This is positive, in a sense, that one can have such direct communication with one’s boss. At the same time, isn’t it strange that two adults ever need to go at it “hammer and tongs” at all? The higher I rose in the organization, the more I had to confront people on behalf of my team, whether HR bureaucrats, underhanded or oblivious program managers who did something toxic to me or us, or my bosses. Or, I was increasingly the recipient of incoming harshness from others for one thing or another that my team or I didn’t do, in their siloed opinions, not caring about our team’s larger obligations to the organization. Or maybe one of my team members or I did something that offended someone and had to be worked out over awkward “coffee” off site.
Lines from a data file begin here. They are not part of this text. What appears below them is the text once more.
-- ==== Sys2Proof/Machine/Display.lean ====
section
/-! DEFINITION. The display instructions (41_display.md). Every meaning is given the state before the step; `s.advance` is that
state after fetch's `pc <- p + 2` (20_memory.md R57, log 8). -/

namespace Sys2Proof.Machine

/-- R100. -/
def execCls (s : State) : Result :=
  .next (s.advance.setFb Framebuffer.clear)

/-- The draw of R101 once its addresses are known to be in bounds: every row, then `VF <- collision`. -/
def State.draw (s : State) (x y : Reg) (n : Nibble) : State :=
  let d := drawRows (s.getV x).toNat (s.getV y).toNat (s.spriteRows n) (s.fb, false)
  (s.setFb d.1).setFlag d.2

/-- R101. -/
def execDrw (x y : Reg) (n : Nibble) (s : State) : Result :=
  match lowestBad s.dataAddr n.toNat with
  | some a => raiseFault .memoryOutOfBounds (.drw x y n) (some a) s
  | none => .next (s.advance.draw x y n)

end Sys2Proof.Machine
end

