-- ==== Sys2Proof/Laws/Ops.lean ====
section
/-! SUPPORT. What each shared operation over registers, flags, keypad and memory does, said once. -/

namespace Sys2Proof.Machine

variable {s : State}

/-! ### Registers and flags -/

/-- A register after a write: the value written, and every other register as before (10_state.md R21). -/
@[simp] theorem State.setV_getV (r q : Reg) (b : Byte) :
    (s.setV r b).getV q = if q = r then b else s.getV q := by
  by_cases h : q = r
  · subst h; simp [State.getV, State.setV]
  · have : ¬ r.val = q.val := fun e => h (Fin.ext e.symm)
    simp [State.getV, State.setV, h, this]

/-- `VF` after a flag, and every other register as before. -/
@[simp] theorem State.setFlag_getV (q : Reg) (f : Bool) :
    (s.setFlag f).getV q = if q = VF then flagByte f else s.getV q := by
  simp [State.setFlag]

/-- A result and then a flag: the flag is what `VF` holds, also when `X = 15` (10_state.md R22). -/
@[simp] theorem State.setResultAndFlag_getV (x q : Reg) (b : Byte) (f : Bool) :
    (s.setResultAndFlag x b f).getV q
      = if q = VF then flagByte f else if q = x then b else s.getV q := by
  simp [State.setResultAndFlag]

/-- A result and a flag change nothing but registers: every other field by this equation and the lemmas of
`setV` and `setFlag`. -/
theorem State.setResultAndFlag_eq (x : Reg) (b : Byte) (f : Bool) :
    s.setResultAndFlag x b f = (s.setV x b).setFlag f := rfl

theorem State.advance_eq : s.advance = s.setPc (s.pc + 2) := rfl

/-- Two register files that read alike are the same. -/
theorem State.v_ext {t : State} (h : ∀ r, t.getV r = s.getV r) : t.v = s.v :=
  Vector.ext fun k hk => h ⟨k, hk⟩

/-! ### Memory through the state -/

/-- A byte after the bytes `bs` are stored at `a`, in a memory whose addresses rise. -/
theorem State.writeBytes_readByte (hm : s.mem.Pairwise fun c d => c.1 < d.1) (a n : Nat) (bs : List Byte) :
    (s.writeBytes a bs).readByte n
      = if h : a ≤ n ∧ n - a < bs.length then bs[n - a] else s.readByte n :=
  Memory.read_writeBytes hm

/-- The registers after FX65's loads: `V[0]`..`V[X]` from memory, the others as before. -/
@[simp] theorem State.loadRegsUpTo_getV (x q : Reg) :
    (s.loadRegsUpTo x).getV q = if q ≤ x then s.readByte (s.dataAddr + q.val) else s.getV q := by
  simp [State.getV, State.loadRegsUpTo]

/-- FX55 stores one byte per register. -/
@[simp] theorem State.regsUpTo_length (x : Reg) : (s.regsUpTo x).length = x.val + 1 := by
  simp [State.regsUpTo]

/-- The k-th byte FX55 stores is `V[k]`. -/
theorem State.regsUpTo_getElem (x : Reg) (k : Nat) (h : k < (s.regsUpTo x).length) :
    (s.regsUpTo x)[k] = s.getV ⟨k, by simp at h; omega⟩ := by
  simp [State.regsUpTo, State.getV]

@[simp] theorem bcdDigits_length (b : Byte) : (bcdDigits b).length = 3 := rfl

/-- The rows of a sprite are as many as `N` says. -/
@[simp] theorem State.spriteRows_length (n : Nibble) : (s.spriteRows n).length = n.toNat := by
  simp [State.spriteRows, accessList]

/-- Row `r` of a sprite is the byte at `I + r`. -/
theorem State.spriteRows_getElem (n : Nibble) (r : Nat) (h : r < (s.spriteRows n).length) :
    (s.spriteRows n)[r] = s.readByte (s.dataAddr + r) := by
  simp [State.spriteRows, accessList]

/-! ### The keypad -/

/-- A key index in range names its flag. -/
theorem State.keyNamed_of_lt {b : Byte} (h : b.toNat < 16) : s.keyNamed b = some s.key[b.toNat] := by
  simp [State.keyNamed, h]

/-- A key index out of range names nothing. -/
theorem State.keyNamed_of_ge {b : Byte} (h : 16 ≤ b.toNat) : s.keyNamed b = none := by
  have : ¬ b.toNat < 16 := by omega
  simp [State.keyNamed, this]

/-- No key is down. -/
theorem State.leastKeyDown_eq_none : s.leastKeyDown = none ↔ ∀ k : Reg, s.key[k] = false := by
  simp [State.leastKeyDown, List.find?_eq_none]

/-- The least key down. -/
theorem State.leastKeyDown_eq_some {k : Reg} :
    s.leastKeyDown = some k ↔ s.key[k] = true ∧ ∀ j : Reg, j < k → s.key[j] = false := by
  unfold State.leastKeyDown
  rw [List.find?_eq_some_iff_getElem]
  constructor
  · rintro ⟨hk, i, hi, e, hlt⟩
    have hi' : i = k.val := by rw [List.getElem_finRange] at e; simpa using congrArg Fin.val e
    refine ⟨hk, fun j hj => ?_⟩
    have := hlt j.val (by rw [hi']; exact hj)
    simpa using this
  · rintro ⟨hk, hlt⟩
    refine ⟨hk, k.val, by simp, by simp, fun j hj => ?_⟩
    have := hlt ⟨j, by omega⟩ hj
    simpa using this

/-! ### Faults -/

/-- Taking a fault is a next state, the state before with the record latched (60_exceptions.md R174). -/
theorem raiseFault_eq (kind : FaultKind) (i : Instr) (detail : Option Nat) :
    raiseFault kind i detail s
      = .next { s with fault := some ⟨kind, s.pc, some (encode i), detail⟩ } := rfl

/-- Reset in place, field by field, is the constructed state of the machine's parameters with the host's byte
source left where it is. -/
theorem State.resetInPlace_eq :
    s.resetInPlace = { State.construct s.params s.draws with randomIn := s.randomIn } := rfl

end Sys2Proof.Machine
end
I took my work responsibilities seriously but, a few years ago, I started looking around and realized, “Is this really how adults have to behave? I go through the rest of my daily life without ever having to close the door, hoping to calmly resolve something, only to end up in a shouting match with someone who didn’t attend the “Dealing with Conflict” seminar and generally got their way by presenting as a bully. Do I really need to spend days in emotional turmoil before and after, and losing sleep? Maybe there’s a better way, and I can eliminate 100% of the problem altogether, at its very source.”
So I did. It’s been 10 months with no such confrontations with anyone, and a massive relief. With the major irritant of my life eliminated, I’m more balanced and centered. Of course, in marriage, two people have to try to work out little things constantly so that they don’t become big things, but DW and I are better able to disagree without being disagreeable without the background of my intense work stress. She eliminated her own 3 years ago this month.